It's a bit like my dad comparing his childhood to mine. He would play all
sorts of games outside with his friends, whereas I spent a comparatively large
amount of time watching cartoons and playing video games. His point was that
"kids these days blah blah blah." But the reality is, the people of my
generation have _very_ fond memories of those old cartoons and video games.
We'll probably all grow up to criticize the pastimes of our children as well.
But are these new generations of children really missing out on anything
substantial? Or are things just _different_?

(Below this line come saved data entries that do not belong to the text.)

-- ==== Sys2Proof/Machine/Ops.lean ====
section
/-! DEFINITION. The shared operations of a fibre's words: issuing, retiring, queue ports, taking an exception and
returning from one (01 R24 to R28, R378; 04 R95; 09 R181 to R183; 18 R316 to R323). -/

namespace Sys2Proof.Machine

/-! ## Memory as agents without a core reach it -/

/-- Splits n bytes at address a at 128-byte lines (fuel bounds the number of parts). -/
def lineParts : Nat → Nat → Nat → List (Nat × Nat)
  | 0, _, _ => []
  | fuel + 1, a, n =>
    if n = 0 then []
    else
      let k := min n (128 - a % 128)
      (a, k) :: lineParts fuel (a + k) (n - k)

/-- The parts of a range, whatever its length. -/
def partsOf (a n : Nat) : List (Nat × Nat) := lineParts (n / 128 + 2) a n

/-- Runs over parts, stopping at the first trap. -/
def overParts {ε α : Type} (g : Nat × Nat → α → Except ε α) : List (Nat × Nat) → α → Except ε α
  | [], a => .ok a
  | p :: ps, a =>
    match g p a with
    | .error t => .error t
    | .ok a => overParts g ps a

/-- Bits [63:60] of an address. -/
def selOf (a : DWord) : Nat := a.toNat / 2 ^ 60

/-! ## Objects that a store disturbs (08 R159, 09 R186) -/

/-- Where the byte at a tenant's virtual address lies, by the walk alone. -/
def State.storageOf (s : State) (ten va : Nat) : Option (Option Nat × Nat) :=
  (s.walk ten va 0).toOption.map fun e => (none, e.at va)

/-- Where the byte at an offset of a workgroup's scratchpad lies: a mapped stash byte is the global location that it maps
(08 R145). -/
def State.scratchStorage (s : State) (wk off : Nat) : Option Nat × Nat :=
  match s.wg wk with
  | none => (some wk, off)
  | some w =>
    match w.mapAt off with
    | none => (some wk, off)
    | some m => (s.storageOf w.tenant ((m.va.toNat + (off - m.off)) % 2 ^ 56)).getD (some wk, off)

/-- Where an object lies: the workgroup of the scratchpad and the offset, or none and the physical address. -/
def State.objStorage (s : State) (wk : Nat) (w : Workgroup) (a : DWord) : Option (Option Nat × Nat) :=
  match selOf a with
  | 0x8 => some (s.scratchStorage wk (a.toNat % 2 ^ 32))
  | 0x9 => (s.memberKey w (bitsN a.toNat 57 3)).map fun k => s.scratchStorage k (a.toNat % 2 ^ 32)
  | _ => s.storageOf w.tenant (a.toNat % 2 ^ 56)

/-- Where the claimed ticket objects lie. -/
def State.claimed (s : State) : List (Option Nat × Nat) :=
  (s.wgs.filterMap fun e => e.2.claim.bind fun c => s.objStorage e.1 e.2 c.1) ++ s.claims.filterMap fun x =>
    match x.key with
    | some k => some (some k, x.addr)
    | none => s.storageOf x.tenant x.addr

/-- Ranges of n bytes at a and of m bytes at b share a byte. -/
def share (a n b m : Nat) : Bool := decide (a < b + m) && decide (b < a + n)

/-- The kinds of store (08 R146). -/
inductive StoreKind where
  | plain | release | atomic
  deriving DecidableEq, Repr

/-- The bytes that a store of n bytes makes unpredictable: a claimed ticket by a plain store (09 R186), a barrier with an
open phase by a plain store or an atomic (08 R159). -/
def State.disturbs (s : State) (x : Option Nat × Nat) (n : Nat) (k : StoreKind) : List (Nat × Nat) :=
  (if k = .plain then (s.claimed.filter fun y => y.1 == x.1 && share x.2 n y.2 8).map fun y => (y.2, 8) else []) ++
    (if k = .release then [] else
      (s.openBars.filter fun b => b.key == x.1 && share x.2 n b.addr 16).map fun b => (b.addr, 16))

/-- What a store leaves of the objects that it disturbs, by the ranges found before it: free bytes (00 R7; log 22). -/
def State.stirObjs (s : State) (core key : Option Nat) (rs : List (Nat × Nat)) : State :=
  if rs.isEmpty then s
  else
    rs.foldl (fun s r =>
      let q := freeBytes r.2 s
      match key with
      | none => q.2.physWrite core r.1 q.1
      | some k => (q.2.scratchWrite k r.1 q.1 0).toOption.getD q.2)
      { s with openBars := s.openBars.map fun b =>
          if b.key == key && rs.contains (b.addr, 16) then { b with disturbed := true } else b }

/-- A store to a barrier object other than an addition leaves no record of its last flip (09 R197). -/
def State.forgetFlips (s : State) (x : Option Nat × Nat) (n : Nat) : State :=
  { s with flips := s.flips.filter fun b => !(b.key == x.1 && share x.2 n b.addr 16) }

/-- The key of a workgroup. -/
def Workgroup.key (w : Workgroup) : Nat := wgKey w.launch w.wgid

/-- What a fibre has observed of its workgroup's tiles, it leaves at a release (12 R240, 08 R152). -/
def Workgroup.handOn (w : Workgroup) (uid : Nat) (p : SyncPoint) : Workgroup :=
  { w with tiles := w.tiles.map fun t =>
      if t.seenBy.contains uid && !t.handed.contains p then { t with handed := t.handed ++ [p] } else t }

/-- An acquire takes it up. -/
def Workgroup.takeUp (w : Workgroup) (uid : Nat) (p : SyncPoint) : Workgroup :=
  { w with tiles := w.tiles.map fun t =>
      if t.handed.contains p && !t.seenBy.contains uid then { t with seenBy := t.seenBy ++ [uid] } else t }

/-- A synchronising operation of a fibre at a point: its acquire, then its release. Only direct mode keeps tiles (12 R223). -/
def State.syncAt (s : State) (w : Workgroup) (uid : Nat) (acq rel : Bool) (p : SyncPoint) : State :=
  if w.hdr.accm then
    s.updWg w.key fun w =>
      let w := if acq then w.takeUp uid p else w
      if rel then w.handOn uid p else w
  else s

/-- What releases have left at a location. -/
def SyncPoint.within (p : SyncPoint) (x : Option Nat × Nat) (n : Nat) : Bool :=
  match p with
  | .mem k a => k == x.1 && share x.2 n a 4
  | _ => false

/-- A store that is no atomic ends what earlier releases have left at its bytes (08 R152). -/
def State.endHanded (s : State) (x : Option Nat × Nat) (n : Nat) : State :=
  if s.wgs.vals.any fun w => w.tiles.any fun t => t.handed.any fun p => p.within x n then
    s.setWgs (s.wgs.each fun _ w =>
      { w with tiles := w.tiles.map fun t => { t with handed := t.handed.filter fun p => !p.within x n } })
  else s

/-- What a store of n bytes at x leaves of synchronising objects; `old` is the state before it. -/
def State.afterStore (s old : State) (core : Option Nat) (x : Option Nat × Nat) (n : Nat) (k : StoreKind) : State :=
  let t := (s.stirObjs core x.1 (old.disturbs x n k)).forgetFlips x n
  if k = .atomic then t else t.endHanded x n

/-- The same after a write of n bytes to a tenant's virtual addresses. -/
def State.stirVa (s old : State) (ten va n : Nat) (k : StoreKind) : State :=
  (partsOf va n).foldl (fun s p =>
    match old.storageOf ten p.1 with
    | none => s
    | some x => s.afterStore old none x p.2 k) s

/-! ## Stores that are not performed yet (08 R145, R150, R154) -/

/-- Drops a core's L1 copies of a sector (09 R168). -/
def State.l1Drop (s : State) (core pa : Nat) : State :=
  let x := s.core core
  if x.l1.any fun l => l.pa == lineOf pa then
    s.putCore core { x with l1 := x.l1.map fun l => if l.pa = lineOf pa then { l with sec := l.sec.del (pa % 128 / 32) } else l }
  else s

/-- Accesses of two agents of one fibre stand in one program order: of one strand, or of the uniform pipe and any strand (08
R147). -/
def inOrder (a b : Option Nat) : Bool := a.isNone || b.isNone || a == b
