/-- The value of a single register by Table 9-2. -/
def loadWord (z : BitVec 3) (b : List Byte) : Word :=
  let x := leNat b
  match z.toNat with
  | 1 => if 128 ≤ x then BitVec.ofNat 32 (x + 4294967040) else BitVec.ofNat 32 x
  | 3 => if 32768 ≤ x then BitVec.ofNat 32 (x + 4294901760) else BitVec.ofNat 32 x
  | _ => BitVec.ofNat 32 x

end Sys2Proof.Machine
end

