-- ==== Sys2Proof/Machine/Pages.lean ====
section
/-! DEFINITION. Page descriptors and Caddy's operations on them: what each `pgop` does to a page, the data moves it
starts, holds and waits, and automatic eviction (13 R257 to R260, Tables 13-12 to 13-14; 16 R295; 20 R357, R358). -/

namespace Sys2Proof.Machine

/-! ## Descriptors and frames -/

/-- The descriptor of a page. -/
def State.desc (s : State) (die i : Nat) : Option Desc := (s.caddy.find die).bind fun d => d.descs.find i

/-- Caddy of a die. -/
def State.caddyOf (s : State) (die : Nat) : CaddyDie := s.caddy.getD die CaddyDie.fresh

def State.setDesc (s : State) (die i : Nat) (d : Desc) : State :=
  { s with caddy := s.caddy.upd die fun x => { x with descs := x.descs.put i d } }

/-- PAGEB of a model (R253). -/
def CaddyModel.pageBytes (m : CaddyModel) : Nat := 2 * m.layers * 2 ^ m.ptl * m.rb

/-- The virtual address of a frame of a tier's pool (R257). -/
def State.frameVa (s : State) (die ten tier frame pageb : Nat) : Nat :=
  ((s.caddyOf die).arenas.getD (2 * ten + tier) 0).toNat + frame * pageb

/-- A page that a tenant can use under a model: not free, not absent, its own. -/
def livePage (s : State) (id : Word) (ten model : Nat) : Option (Nat × Nat × Desc) :=
  let die := id.toNat / 2 ^ 30
  let i := id.toNat % 2 ^ 30
  if id = 0xFFFFFFFF then none
  else
    match s.desc die i with
    | none => none
    | some d => if d.refc = 0 ∨ d.tier = 3 ∨ d.ten ≠ ten ∨ d.model ≠ model then none else some (die, i, d)

/-- Takes or gives back a read hold (R258). -/
def State.holdPage (s : State) (die i : Nat) (up : Bool) : State :=
  match s.desc die i with
  | none => s
  | some d => s.setDesc die i { d with holds := if up then d.holds + 1 else d.holds - 1 }

/-- Writes Caddy of a die. -/
def State.updCaddy (s : State) (die : Nat) (g : CaddyDie → CaddyDie) : State :=
  { s with caddy := s.caddy.put die (g (s.caddyOf die)) }

/-- PAGEB of a page: 0 for a model that is not registered. -/
def State.pageBytes (s : State) (model : Nat) : Nat := ((s.modelAt model).map (·.pageBytes)).getD 0

/-- The HBM4 frames in use: those of the pages and those that a move will fill. -/
def CaddyDie.usedHbm (x : CaddyDie) : List Nat :=
  (x.descs.vals.filter fun d => d.tier == 0).map (·.loc) ++ x.moves.filterMap fun m =>
    match m.kind with
    | .promote f _ => if m.moved then none else some f
    | .pull f _ _ _ _ => if m.moved then none else some f
    | _ => none

/-- The LPDDR-6 frames in use: those of the pages, backing frames, and those that a move will fill. -/
def CaddyDie.usedLp (x : CaddyDie) : List Nat :=
  (x.descs.vals.filter fun d => d.tier == 1).map (·.loc) ++
    (x.descs.vals.filter fun d => d.tier == 0 && d.auxl != 0).map (fun d => d.auxl - 1) ++
    x.moves.filterMap fun m =>
      match m.kind with
      | .evict f => if m.moved then none else some f
      | _ => none

/-- How many HBM4 frames are free. -/
def CaddyDie.freeHbm (x : CaddyDie) : Nat := x.framesHbm - x.usedHbm.dedup.length

/-- How many LPDDR-6 frames are free. -/
def CaddyDie.freeLp (x : CaddyDie) : Nat := x.framesLp - x.usedLp.dedup.length

/-- Free HBM4 pages: the lesser of free frames and free descriptors (14 R267). -/
def CaddyDie.freePages (x : CaddyDie) : Nat := min x.freeHbm (x.ndesc - x.descs.length)

/-- A free frame of n. Which of them is a free value: the spec does not say (`free` is how many there are). -/
def State.takeFrame (s : State) (used : List Nat) (n free : Nat) : Option (Nat × State) :=
  if free = 0 then none
  else
    let d := s.draw Config.choose
    some (((List.range n).filter fun f => !used.contains f).getD (d.1 % free) 0, d.2)

def State.takeHbm (s : State) (die : Nat) : Option (Nat × State) :=
  let x := s.caddyOf die
  s.takeFrame x.usedHbm x.framesHbm x.freeHbm

def State.takeLp (s : State) (die : Nat) : Option (Nat × State) :=
  let x := s.caddyOf die
  s.takeFrame x.usedLp x.framesLp x.freeLp

/-- The free descriptor of the lowest index (16 R295). -/
def CaddyDie.freeDesc (x : CaddyDie) : Option Nat :=
  let k := Tbl.freeFrom x.descs (x.descs.length + 1) 0
  if k < x.ndesc then some k else none

/-- A new page with a frame of a tier; none when no descriptor or frame is free. -/
def State.newPage (s : State) (die ten model tier : Nat) (pinned moving : Bool) : Option (Nat × State) :=
  match (s.caddyOf die).freeDesc, (if tier = 0 then s.takeHbm die else s.takeLp die) with
  | some i, some (f, s) =>
    some (i, s.updCaddy die fun x =>
      { x with descs := x.descs.put i { refc := 1, tier := tier, pinned := pinned, dirty := true, moving := moving,
                                        model := model, loc := f, auxl := 0, stamp := s.pageClock.toNat, holds := 0,
                                        ten := ten, relSlack := 0xFFF, relLate := false } })
  | _, _ => none

/-- The frame of a page just allocated holds unpredictable bytes (Table 13-12, 00 R7); a sector that cannot be reached
keeps its own. -/
def State.stirPage (s : State) (die i : Nat) : State :=
  match s.desc die i with
  | none => s
  | some d =>
    let n := s.pageBytes d.model
    (sectorParts (n / 32 + 2) (s.frameVa die d.ten d.tier d.loc n) n).foldl (fun s p =>
      match s.agentPa d.ten p.1 true with
      | .error _ => s.agentWalk d.ten p.1 p.2
      | .ok pa =>
        let r := freeBytes p.2 s
        r.2.physWrite none pa r.1) s

/-- A new page as `pgop.alloc` gives it (R259; 14 R267). -/
def State.allocPage (s : State) (die ten model tier : Nat) (pinned : Bool) : Option (Nat × State) :=
  (s.newPage die ten model tier pinned false).map fun r => (r.1, r.2.stirPage die r.1)

/-- A page id. -/
def pageId (die i : Nat) : Word := BitVec.ofNat 32 (die * 2 ^ 30 + i)

/-- Changes a descriptor. -/
def State.updDesc (s : State) (die i : Nat) (g : Desc → Desc) : State :=
  match s.desc die i with
  | none => s
  | some d => s.setDesc die i (g d)

/-- The page whose frames may be given up now that its REFC is 0 (R259). -/
def Desc.gone (d : Desc) : Bool := d.refc == 0 && d.holds == 0 && !d.moving

/-- Kettle's models look at their plans again (14 R269): a submission, a cancel, room in a ring or a freed page. -/
def State.wakeModels (s : State) : State := { s with kmodels := s.kmodels.each fun _ m => { m with wake := true } }

/-- Frees the pages of a die that may be freed, and remembers the peer pages that are to be released (R258, 20 R358). -/
def State.sweepPages (s : State) (die : Nat) : State :=
  let dead := (s.caddyOf die).descs.filter fun e => e.2.gone
  if dead.isEmpty then s
  else
    (s.updCaddy die fun x =>
      { x with
        descs := x.descs.filter fun e => !e.2.gone
        rels := x.rels ++ (dead.filter fun e => e.2.tier == 2).map fun e =>
          { node := BitVec.ofNat 12 e.2.loc, ddie := BitVec.ofNat 2 (e.2.loc / 4096), page := e.2.auxl % 2 ^ 30,
            ten := e.2.ten, slack := e.2.relSlack, late := e.2.relLate } }).wakeModels

/-! ## Frame data as Caddy reads and writes it -/

/-- Bytes of a tenant's global memory with their poison marks; the first fault ends it. -/
def State.caddyRead (s : State) (ten va n : Nat) : Except (Trap × State) (List MByte × State) :=
  overParts (fun p (acc : List MByte × State) =>
    match acc.2.agentPa ten p.1 false with
    | .error t => .error (t, acc.2.agentWalk ten p.1 p.2)
    | .ok pa =>
      let bad := fun i => acc.2.poisoned (pa + i) 1
      let r := (acc.2.afterAgent ten p.1 p.2).physRead none pa p.2
      .ok (acc.1 ++ (List.range p.2).map fun i => ((r.1[i]?).getD 0, bad i), r.2)) (partsOf va n) ([], s)

def State.caddyWrite (s : State) (ten va : Nat) (bs : List MByte) : Except (Trap × State) State :=
  (overParts (fun p (acc : List MByte × State) =>
    match acc.2.agentPa ten p.1 true with
    | .error t => .error (t, acc.2.agentWalk ten p.1 p.2)
    | .ok pa =>
      let b := acc.1.take p.2
      let s := (acc.2.afterAgent ten p.1 p.2).physWrite none pa (b.map (·.1))
      .ok (acc.1.drop p.2, if b.any (·.2) then s.poisonAt pa p.2 else s))
    (sectorParts (bs.length / 32 + 2) va bs.length) (bs, s)).map (·.2)

/-- A plain write of page data: a barrier or a ticket in its way is disturbed (08 R159, 09 R186). -/
def State.pageWrite (s : State) (ten va : Nat) (bs : List MByte) : Except (Trap × State) State :=
  (s.caddyWrite ten va bs).map fun t => t.stirVa s ten va bs.length .plain

/-- Copies a frame's PAGEB bytes. -/
def State.copyFrame (s : State) (ten src dst n : Nat) : Except (Trap × State) State :=
  match s.caddyRead ten src n with
  | .error e => .error e
  | .ok (b, s) => s.pageWrite ten dst b

/-! ## How an operation ends -/

/-- Writes the result pair (R259) of an operation that has an owner. -/
def State.pageResult (s : State) (o : CaddyOp) (res status : Word) : State :=
  match o.own with
  | none => s
  | some w => if o.dst = 0 then s else (s.deliverS w o.dst res).deliverS w (o.dst + 1) status

/-- An operation without a data move: its result, and it leaves ENGO. -/
def State.pageDone (s : State) (o : CaddyOp) (res status : Word) : State :=
  let s := s.pageResult o res status
  match o.own with
  | none => s
  | some w => s.engoDone w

It's one thing to be nostalgic about things long gone. But it's extreme to
take that nostalgia and conclude that social media really has taken away our
"freedom to live" (the OP's words, not mine).

------
ovatsug25
You feel guilty, angry and envy because of what you see on Facebook? That
problem is with you. I have never felt more in touch with more people through
social services of this kind.

These services enhance my capability of keeping in touch with people. I didn't
know how to use them correctly at first, and probably ODed on Facebook and
made fun of how much people use them, but once you master yourself—or at least
become better at it—you can live a much richer, fuller life by staying in
touch with people you never could have before. My great-grandmother left Spain
after the Civil War and did not have contact with her sisters for over 50
years. Personally, this alternative of being connected is much better than the
other.

Learn about yourself. Learn how to use them for your benefit. When you get
distracted, don't blame the technology, blame yourself for not knowing that
you need to disconnect. It's hard. But it's doable. A life less posted is a
choice we want to have sometimes, but being connected is something that I
think we want more.

------
markbao
This article represents a much-needed big-picture view of how social networks
have affected how we live. It seems like those with smartphones in their
pockets, and social networks with connections, have the always-on ability to
make an impression on others—and they are expected to. That manifests itself
as a nagging feeling to always share and make an impression.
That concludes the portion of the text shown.